A colleague sent me this arXiv paper. The abstract reads:
Elon Musk released Grokipedia on 27 October 2025 to provide an alternative to Wikipedia, the crowdsourced online encyclopedia. In this paper, we provide the first comprehensive analysis of Grokipedia and compare it to a dump of Wikipedia, with a focus on article similarity and citation practices. Although Grokipedia articles are much longer than their corresponding English Wikipedia articles, we find that much of Grokipedia’s content (including both articles with and without Creative Commons licenses) is highly derivative of Wikipedia. Nevertheless, citation practices between the sites differ greatly, with Grokipedia citing many more sources deemed “generally unreliable” or “blacklisted” by the English Wikipedia community and low quality by external scholars, including dozens of citations to sites like Stormfront and Infowars. We then analyze article subsets: one about elected officials, one about controversial topics, and one random subset for which we derive article quality and topic. We find that the elected official and controversial article subsets showed less similarity between their Wikipedia version and Grokipedia version than other pages. The random subset illustrates that Grokipedia focused rewriting the highest quality articles on Wikipedia, with a bias towards biographies, politics, society, and history. Finally, we publicly release our nearly-full scrape of Grokipedia, as well as embeddings of the entire Grokipedia corpus.

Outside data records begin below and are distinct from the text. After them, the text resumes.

/-- The engine's work on one copy: requests go out, performed ones are taken, the next move starts; a dropped copy with nothing left
on its way is gone (R152). -/
def pumpCopy (s : State) (cid : Nat) : State :=
  let full := ((s.copies.find? cid).map fun c => decide (8 ≤ (s.timelinePages c).length)).getD false
  let s := (s.copyOps cid).foldl (fun s e => (List.range e.2.reqs.length).foldl (fun s i =>
    match s.reqOf (e.1, i) with
    | some (_, r) => if s.queuedBehind cid e.1 i r || (full && r.stage = .core) then s else s.startReq (e.1, i)
    | none => s) s) s
  let s := (s.copyOps cid).foldl (fun s e => if e.2.done then s.finishCopyOp e.1 e.2 cid else s) s
  match s.copies.find? cid with
  | none => s
  | some c =>
    if c.dropped && (s.copyOps cid).isEmpty then let s := s.takeParts cid []; { s with copies := s.copies.erase cid }
    else match s.nextMove cid c with
      | none => s
      | some m => ({ s with copies := s.copies.insert cid { c with moves := c.moves.erase m } }).startMove cid c m

/-- A copy that has performed everything, its writes to RP pages having reached every replica and the scratchpad lines it wrote being
present, and those that the earlier copies of its timeline wrote (R102). -/
def copyDone (s : State) (cid : Nat) (c : Copy) : Bool :=
  c.moves.isEmpty && (s.copyOps cid).isEmpty && !(s.propagating.any fun p => p.owner = .copy cid) &&
    !((s.wg? c.wg).map fun g => (c.lines ++ g.lines.get [] c.tl).any g.absent.contains).getD false

/-- TIMELINE_ADVANCE: the counter of a timeline rises to the number of its oldest copy, which is complete (R102, R129). -/
def advanceTimeline (s : State) (g tl : Nat) : State :=
  match oldest (fun (e : Nat × Copy) => e.2.number) (s.copies.filter fun e => e.2.wg = g && e.2.tl = tl) with
  | none => s
  | some (cid, c) =>
    if c.dropped || !s.copyDone cid c then s
    else match s.wg? g with
      | none => s
      | some x =>
        let v := Nat.max (leNat (scrRead x (8 * tl) 8)) c.number
        let s := { s with copies := s.copies.erase cid }
        (s.onWg g fun x => scrWrite { x with lines := x.lines.insert tl (x.lines.get [] tl ++ c.lines).eraseDups } (8 * tl) (leBytes 8 v)).wake (scrKey g (8 * tl)) v

end State

/-- TIMELINE_ADVANCE (R102, R129). -/
def execTimelineAdvance (g tl : Nat) (s : State) : Out := .next (s.advanceTimeline g tl)

end Sys2Proof.Machine
end

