/-- A further record of an operation is one more request of it. -/
def widen (o : MemOp) (reqs : List Req) (mask : Word) : MemOp := { o with reqs := o.reqs ++ reqs, mask := o.mask ||| mask }

/-- The PC in the slot of a warp that waits for a restored operation: one in the frame of a trap keeps it there (R393). -/
def holderPc (w : Warp) (h : Nat) : DWord :=
  match h, w.frame with
  | 2, some f => f.home.pc
  | 3, some f => f.away.pc
  | _, _ => (w.slot (if h % 2 = 1 then Side.away else .home)).pc

/-- One held record becomes a held operation again, an `.sc` one with a new timestamp (R156, R384), an `svc` or a `post` with no lookahead to keep
(R379, R386), or goes with the one before it. -/
def reissue (s : State) (k : Nat) (x : Workgroup) (g : Nat) (b : List Byte) (mark : Nat × Nat) : State :=
  let (kind, mask, reqs) := readRecord b mark.1
  if mark.1 / 8 % 2 = 1 then s.onOp (s.nextOp - 1) fun o => extend o reqs kind
  else if mark.1 / 16 % 2 = 1 then s.onOp (s.nextOp - 1) fun o => widen o reqs mask
  else
    let reqs := reqs.map fun (r : Req) => { r with code := mark.1 / 32 }
    let (s, ts) := match kind with
      | .counter _ _ true _ _ => if reqs.isEmpty then (s, 0)
        else ({ s with lamport := s.lamport.put 0 x.core (s.lamport.get 0 x.core + 1) }, s.lamport.get 0 x.core + 1)
      | _ => (s, 0)
    let n := s.nextOp
    let idle := kind.isCounter && reqs.isEmpty
    let la := match kind with
      | .svc _ _ | .card _ => 15
      | _ => field b 0x0F 1
    let sd := if mark.2 % 2 = 1 then Side.away else .home
    let pc := ((s.warp? k).map fun w => holderPc w mark.2 - 4).getD 0
    let number := ((s.warp? k).map Warp.number).getD 0
    let s := s.newOp
      ⟨.warp k sd, x.core, g, x.world, x.partition, x.task, kind, la, !idle, !idle, pc, mask, reqs, ts, field b 0x0D 1, k % 64, number⟩
    s.onWarp k fun w => holdSlot { w with topReq := if kind = .top then some n else w.topReq } mark.2 (holdFor kind n)

/-- The image of a saved workgroup loaded on a core, which asks other dies' units for the park tokens of its warps (R159, R399). -/
def load (s : State) (e : Saved) (t : Task) (b : List Byte) (core : Nat) : State :=
  let c := t.card
  let offs := warpOffsets b c.regs c.warps 0x80
  let parts := offs.map (warpBytes b c.regs)
  let scrOff := 0x80 + (parts.map List.length).foldl (· + ·) 0
  let x : Workgroup :=
    { task := e.task, world := e.world, partition := e.partition, card := c, stage := e.stage, linear := e.linear, core
      slots := s.freeSlots core c.warps
      scr := Map.ofValues 0 ((b.drop scrOff).take c.scrSize)
      absent := [], tiles := [], planeA := Plane.zero, planeB := Plane.zero, activeB := false
      copyNum := Map.ofValues 0 ((List.range 4).map fun k => field b (0x60 + 8 * k) 8)
      frozenTl := e.frozenTl, lines := e.lines, since := s.clk, order := s.nextOrder, phase := .running, status := .ok, drain := none, preempt := none }
  let x := readArray b c (scrOff + c.scrSize) x
  let s := s.install e.wg x (parts.mapIdx fun i p => readWarp p c.regs e.wg i ((e.marks[i]?.map (·.1)).getD true))
  let s := x.slots.foldl (fun s k =>
    match s.warp? (64 * core + k) with
    | some w => if w.token = 0 || w.token / 2 ^ 29 = dieOfCore core then s
        else s.send (svcPacket svcToken (s.coreEnd core) (s.dtuEnd (w.token / 2 ^ 29)) (64 * core + k, w.token) (leBytes 4 w.token))
    | none => s) s
  ((x.slots.zip parts).zipIdx).foldl (fun s q =>
    let marks := (e.marks[q.2]?.map (·.2)).getD []
    (List.range (field q.1.2 0x32 1)).foldl (fun s i =>
      s.reissue (64 * core + q.1.1) x e.wg ((q.1.2.drop (64 + 128 * c.regs + 512 + 32 + 64 + 192 * i)).take 192) (marks.getD i (0, 4))) s) s

/-- A die that is to restore a workgroup asks the die that saved it (R401). -/
def askSaved (s : State) (id : Nat) (e : Saved) (die : Nat) : State :=
  if e.asked = some (die, false) then s
  else State.send { s with saved := s.saved.insert id { e with asked := some (die, false) } }
    (svcPacket svcSaved (s.dispatcherEnd die) (s.dispatcherEnd (id / 4096)) (id, die) (leBytes 2 id))

/-- The saving die answers with its entry. -/
def giveEntry (s : State) (p : Packet) : State :=
  match s.saved.find? p.tag.1 with
  | none => s
  | some e => s.send (svcPacket svcEntry p.dst p.src p.tag
      (leBytes 8 e.image ++ leBytes 8 e.stamp ++ leBytes 4 (((s.tasks.find? e.task).map Task.id).getD 0) ++ leBytes 4 e.stage ++ leBytes 8 e.linear))

/-- The entry has come: the restore may go on. -/
def takeEntry (s : State) (p : Packet) : State :=
  { s with saved := s.saved.adjust p.tag.1 fun e => if e.asked = some (p.tag.2, false) then { e with asked := some (p.tag.2, true) } else e }

/-- RESTORE (R399): a saved workgroup is placed where its domain has room, by preference in the squad of its coordinate (R208), unless
a task of higher priority can be placed (log 25). An image that can not be read is refused like one whose tag fails (log 79). -/
def restoreWg (s : State) (id : Nat) : State :=
  match s.saved.find? id with
  | none => s
  | some e =>
    match s.tasks.find? e.task with
    | none => s
    | some t =>
      if e.refused || s.outranked t.priority then s
      else match (s.pickCore t (s.restoreDomain t e.stage e.linear)).or (s.pickCore t (s.domain t.queue)) with
        | none => s
        | some core =>
          if dieOfCore core ≠ id / 4096 && e.asked ≠ some (dieOfCore core, true) then s.askSaved id e (dieOfCore core) else
          let refuse := fun (s : State) (st : Nat) =>
            let s := { s with saved := s.saved.insert id { e with refused := true } }
            (s.bump (Reg.dispatcher (id / 4096) 0xA0) 1).postBoth (id / 4096) e.partition (refusalRecord e id st t)
          match s.agentRead (id / 4096) e.world (s.taskId e.task) (unitsOf e.image (s.imageSpan e)) with
          | .error s => refuse s 2
          | .ok s => match s.readImage id e t with
            | .ok b => { s with saved := s.saved.erase id }.load e t b core
            | .error st => refuse s st

/-! Requests (R213, R214, R450). -/

/-- A workgroup that may be asked to go: not already drained or saved (R400, R404). -/
def askable (x : Workgroup) : Bool := x.phase = .running && x.drain.isNone

/-- Save: every warp stops issuing, waits at counters are cancelled and naps discarded (R398 steps 1 and 2). -/
def beginSave (s : State) (g : Nat) (x : Workgroup) : State :=
  (s.cancelWaits fun n o => o.wg = g && !s.beforeMldw n o).setWg g { x with phase := .saving, drain := none }

/-- Flush: the workgroup ends at once and is dispatched again from its start (R214). -/
def flush (s : State) (g : Nat) (x : Workgroup) : State :=
  let s := ((s.stopCopies g fun _ => true).clearWg g x).bump (Reg.dispatcher (dieOfCore x.core) 0x28) 1
  { s with tasks := s.tasks.adjust x.task fun t => { t with again := t.again ++ [(x.stage, x.linear)] } }

/-- A pre-emption request for a workgroup with a bound (R213, R214). -/
def request (s : State) (g bound : Nat) : State :=
  match s.wg? g with
  | none => s
  | some x =>
    if !askable x then s
    else
      let elapsed := s.clk - x.since
      let total := x.card.expected * 1024
      let drains := x.card.pclass = 2 || (x.card.expected ≠ 0 && total - elapsed ≤ bound)
      let sv := (saveBytes x.card (s.heldCounts x) + 511) / 512 + 400
      let quiet := !s.ops.any fun e => e.2.wg = g && (e.2.held || e.2.reqs.any Req.isParked)
      let x := { x with preempt := some (s.clk, bound) }
      if drains then (s.setWg g { x with drain := some (Nat.max 1 (s.clk + bound)) }).bump (Reg.dispatcher (dieOfCore x.core) 0x20) 1
      else if x.card.restartable && x.card.pclass = 0 && quiet && elapsed < sv then s.flush g x
      else s.beginSave g x

/-- The priority of a workgroup: that of the root of its posting chain (R450). -/
def rootPriority (s : State) (task : Nat) : Nat := ((s.tasks.find? (s.rootOf task)).map Task.priority).getD 0

/-- Lowest priority first, then most recently placed first (R450). -/
def insertVictim (s : State) (v : Nat × Workgroup) : List (Nat × Workgroup) → List (Nat × Workgroup)
  | [] => [v]
  | u :: us =>
    let p := s.rootPriority v.2.task
    let q := s.rootPriority u.2.task
    if p < q || (p = q && u.2.order < v.2.order) then v :: u :: us else u :: insertVictim s v us

/-- The shortest run of victims whose going gives room. -/
def enough (s : State) (core part : Nat) (c : Card) : List Nat → List Nat → Option (List Nat)
  | gone, vs =>
    if s.roomBut gone core part c then some gone
    else match vs with
      | [] => none
      | v :: vs => enough s core part c (gone ++ [v]) vs
  termination_by structural _ vs => vs

/-- The workgroups a LAUNCH without room names (R450). -/
def victims (s : State) (t : Task) (cores : List Nat) : Option (List Nat) :=
  (cores.filterMap fun c =>
    let cands := (s.residents c).filter fun e => askable e.2 && s.rootPriority e.2.task < t.priority
    s.enough c t.partition t.card [] ((cands.foldr s.insertVictim []).map (·.1))).foldl (fun m v =>
      match m with
      | some u => if v.length < u.length then some v else some u
      | none => some v) none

It’s an interesting paper which shows that much of Muskopedia Grokipedia is just scraped from Wikipedia but some articles have been rewritten to reflect Elon Musk’s fascist attitudes.
Incidentally, the name is derived from Grok, an AI bot for spreading far-right propaganda on Twitter. “Grot” would have been a better name. I have no experience of Grok as I no longer use Twitter and have no intention of looking at Grokipedia either. I imagine it’s probably like Conservapedia, although considerably less (unintentionally) funny.
I remember that I should have posted a reaction to the spineless behaviour of the Royal Society, of which Mr Musk is a Fellow. At the “Unite the Kingdom” march organized by career criminal and racist thug Stephen Yaxley-Lennon (aka Tommy Robinson), Elon Musk made a (remote) contributuion that used violent rhetoric to promote narratives of division and polarisation. This is what his sort will always do. The Royal Society’s response was to issue a lame public statement but take no further action. Musk’s continued presence is a terrible stain on the reputation of the Royal Society.
In the interest of full disclosure I should mention that I do have a Wikipedia page. I’m told I don’t get a mention on Muskopedia. I am grateful for that. Anyway, this paper reminded me to make another donation to Wikipedia. I encourage you to do likewise.